À Toulouse, Dusautoir fait la rencontre de Guy Novès, un personnage clé, qu'il n'hésite pas à désigner comme son «mentor». Dusautoir avoue ainsi : « Guy Novès est un manager qui m'a permis d'atteindre le plus haut niveau». Résultat, il soulève à nouveau le bouclier de Brennus, présenté au public toulousain sur la place du Capitole, un de ses meilleurs souvenirs : « Le titre de champion de France 2008 est le plus beau, le fait de soulever le Brennus place du Capitole devant tous les Toulousains, c'est quelque chose dont j'ai rêvé étant gamin ». Malgré une dernière saison compliquée du point de vue des résultats, Dusautoir reste néanmoins persuadé du futur des Rouge et Noir : « Le Stade Toulousain a un genou à terre mais a toujours su se relever, je suis sûr que le club pourra s'appuyer sur ses jeunes, car on le sait, le Stade Toulousain ce n'est pas qu'un club, c'est une identité »

 

« Pas bien loin des terrains »

Larmes aux yeux, Thierry Dusautoir éteint tout suspens en annonçant la fin de sa carrière en club. Celle-ci derrière lui, il s'agit d'aborder la seconde partie de sa vie. Avec un associé, il a déjà crée sa société spécialisée dans le marketing digital. Un projet mûri et réflechi, à l'image du joueur, intelligent et tout en maîtrise : « Ce fut un long cheminement, j'avais réfléchi mon après rugby très tôt dans ma carrière, raison pour laquelle cela fait 2 ans que j'ai crée ma propre entreprise.» Son envie de « relever d'autres challenges» a pris le pas sur le rugby, qui au fil des années a pas mal abîmé son corps, chose dont il s'est rendu compte « À la signature de mon dernier contrat, je me disais que j'allais avoir 35 ans, je vais réflechir et voir quel était le mieux pour moi, comment mon corps allait réagir.» De son propre aveu, « Je n'aurais jamais imaginé une autre trajectoire dans le rugby», et quand on lui demande si il pense qu'il aurait pu mieux fauire durant sa carrière, la réponse fuse : « Bien sûr, on peut toujours faire mieux, mais on peut surtout faire pire...»  

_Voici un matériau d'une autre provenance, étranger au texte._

-- ==== Sys2Proof/Machine/State.lean ====
section
/-!
DEFINITION. The architectural state of the engine (10_state R20 to R38), the state after reset, and the reasons a step
can stop. The last five fields are the model's own: 10_state R20 says the parameters and the entropy answers are not
state of the engine, and they stand here because a step is a function of the state alone.
-/

namespace Sys2Proof.Machine

/-- The lifecycle register `STATUS.PHASE` (10_state R29, R30). -/
inductive Phase where
  | empty | keyed | ready | failed
deriving DecidableEq, Repr

/-- The extraction policy (10_state R26). -/
inductive Mode where
  | conservative | accelerated
deriving DecidableEq, Repr

/-- The status codes (30_encoding R95, 60_exceptions R236). -/
inductive Status where
  | ok
  | invalidParameter
  | entropySourceError
  | whiteningUnavailable
  /-- in the numbering only; no rule raises it (60_exceptions R240) -/
  | arithmeticError
  | illegalCommand
  | wrongPhase
  | capacityExceeded
deriving DecidableEq, Repr

/-- An entropy port's answer to one request (00_scope R10); `silent` is the port that never answers (93 U2). -/
inductive Answer where
  | bytes (bs : List Byte)
  | fail
  | silent
deriving DecidableEq, Repr

/-- An entropy request (20_memory R71): the port and how many bytes. -/
structure Request where
  port : Port
  count : Nat
deriving DecidableEq, Repr

/-- The reset input (70_reset R265). It may be asserted at any time: `asserted k` is asserted when the command at the
front of `CMD` has made `k` of its entropy requests, and `asserted 0` before it has begun. -/
inductive ResetInput where
  | low
  | asserted (requests : Nat)
deriving DecidableEq, Repr

structure State where
  /-- the modulus (10_state R21) -/
  N : Nat
  /-- the quadratic-residue state -/
  X : Nat
  /-- the first prime factor -/
  P : Nat
  /-- the second prime factor -/
  Q : Nat
  /-- base operand of `MODEXP` -/
  B : Nat
  /-- exponent operand of `MODEXP` -/
  E : Nat
  /-- modulus operand of `MODEXP` -/
  M : Nat
  /-- result of `MODEXP` -/
  R : Nat
  /-- `P` holds a supplied value (R22) -/
  PV : Bool
  /-- `Q` holds a supplied value (R22) -/
  QV : Bool
  /-- requested key length (R24) -/
  KREQ : Scalar
  /-- actual key length (R25) -/
  KBL : Scalar
  /-- extraction policy (R26) -/
  MODE : Mode
  /-- whitening (R27) -/
  WHITEN : Bool
  /-- base of the next `DIGITS` (R28) -/
  BASE : Scalar
  /-- lifecycle register (R30) -/
  PHASE : Phase
  /-- latest status that was not `OK` (R29) -/
  ERR : Status
  /-- command stream, front first (R36) -/
  CMD : List Byte
  /-- response stream, front first (R36) -/
  RSP : List Byte
  /-- the model's own: the implementation parameters (00_scope R5); no step changes them -/
  PARAMS : Params
  /-- the model's own: answers lined up for the next requests to `EntHQ` (00_scope R10) -/
  ENTHQ : List Answer
  /-- the model's own: answers lined up for the next requests to `EntAdv` -/
  ENTADV : List Answer
  /-- the model's own: the requests made so far, oldest first, as the platform saw them (20_memory R71) -/
  ASKED : List Request
  /-- the model's own: the reset input (70_reset R265), sampled by the next step -/
  RESETLINE : ResetInput
deriving DecidableEq, Repr

/-- The state after reset (10_state R38, 70_reset R265), in the reference configuration of 00_scope R5, with no
entropy answer lined up. -/
def State.reset : State where
  N := 0
  X := 0
  P := 0
  Q := 0
  B := 0
  E := 0
  M := 0
  R := 0
  PV := false
  QV := false
  KREQ := 1024
  KBL := 0
  MODE := .accelerated
  WHITEN := false
  BASE := 0
  PHASE := .empty
  ERR := .ok
  CMD := []
  RSP := []
  PARAMS := .reference
  ENTHQ := []
  ENTADV := []
  ASKED := []
  RESETLINE := .low

/-- Why a step stops. Every error the spec names is a next state with a response; these three are the places where the
spec gives no next state. -/
inductive Fault where
  /-- An entropy port never answers, so the command never completes (93 U2, 20_memory R71, 70_reset R269). Raised by
  `GENKEY`, `SEEDR`, `EXTRACT`, `DIGITS`. Safe: the hardware hangs there too. -/
  | portSilent
  /-- A remainder by `N = 0`, which 00_scope R7 leaves undefined and 10_state R33 rules out of every run. Raised by
  `SEEDR`, `SEEDX`, `SQR`, `EXTRACT`, `DIGITS` in states no run reaches. Safe: the model stops. -/
  | zeroModulus
  /-- An extraction that takes k = 0 bits per squaring and never ends (41_modulus R146, 91 N23), ruled out of every run
  by 10_state R33. Raised by `EXTRACT`, `DIGITS` in states no run reaches. Safe: the model stops. -/
  | extractNeverEnds
deriving DecidableEq, Repr

/-- Why a step gives an instruction no meaning. -/
inductive Refusal where
  /-- Raised by `exec` alone, for an instruction whose meaning is not written yet. Safe: the model says nothing. -/
  | notModelled (mnemonic : String)
deriving DecidableEq, Repr

end Sys2Proof.Machine
end

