-- ==== Sys2Proof/Machine/Seed.lean ====
section
/-!
DEFINITION. Seed commands: `SEEDR` and `SEEDX` (42_seed R160 to R164).
-/

namespace Sys2Proof.Machine

/-- The coprimality loop of `SEEDR` (42_seed R160), in at most `fuel` increments. -/
def coprimeFrom (n : Nat) : Nat → Nat → Nat
  | 0, x => x
  | fuel + 1, x => if Nat.gcd x n = 1 then x else coprimeFrom n fuel (x + 1)

/-- The first number from `x` on that is coprime to `n`: fewer than `n` increments away (42_seed R160). -/
def nextCoprime (n x : Nat) : Nat := coprimeFrom n n x

/-- The seed step both commands share (42_seed R162). -/
def writeSeed (x : Nat) (s : State) : State := { s with X := squareMod s.N x, PHASE := .ready }

/-- The end of a seed command (42_seed R160, R161). -/
def seedDone (x : Nat) (s : State) : Attempt Reply :=
  .got (.ok, toBytes (writeSeed x s).X) (writeSeed x s)

/-- `SEEDR`'s effect (42_seed R160). -/
def seedrBody (s : State) : Attempt Reply :=
  if s.N = 0 then .stopped .zeroModulus
  else
    let nb := bytesFor s.KBL.toNat
    match answerTo .highQuality nb s with
    | .silent => .stopped .portSilent
    | .fail => .raised .entropySourceError (afterAsking .highQuality nb s)
    | .bytes bs => seedDone (nextCoprime s.N (fromBytes bs)) (afterAsking .highQuality nb s)

/-- `SEEDR` (42_seed R160). -/
def execSeedr (s : State) : Host.Outcome State Fault Refusal := runCommand .seedr seedrBody s

/-- `SEEDX`'s own checks and effect (42_seed R161). -/
def seedxBody (x : Nat) (s : State) : Attempt Reply :=
  if !fitsBig s x then .raised .capacityExceeded s
  else if Nat.gcd x s.N ≠ 1 then .raised .invalidParameter s
  else if s.N = 0 then .stopped .zeroModulus
  else seedDone x s

/-- `SEEDX <x>` (42_seed R161). -/
def execSeedx (payload : List Byte) (s : State) : Host.Outcome State Fault Refusal :=
  runCommand (.seedx payload) (seedxBody (fromBytes payload)) s

end Sys2Proof.Machine
end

Thierry Dusautoir entre donc au panthéon du rugby Français, comme l'un des plus grands. Avec 56 capitanats et 80 séléctions, bons nombres de souvenirs jaillissent à l'évocation de la carrière du Dark Destroyer, ses 38 plaquages face aux All Blacks en quart de finale du Mondial 2007, son titre de meilleur joueur du monde en 2011, ses titres de champions de France... C'est un monument qui se retire.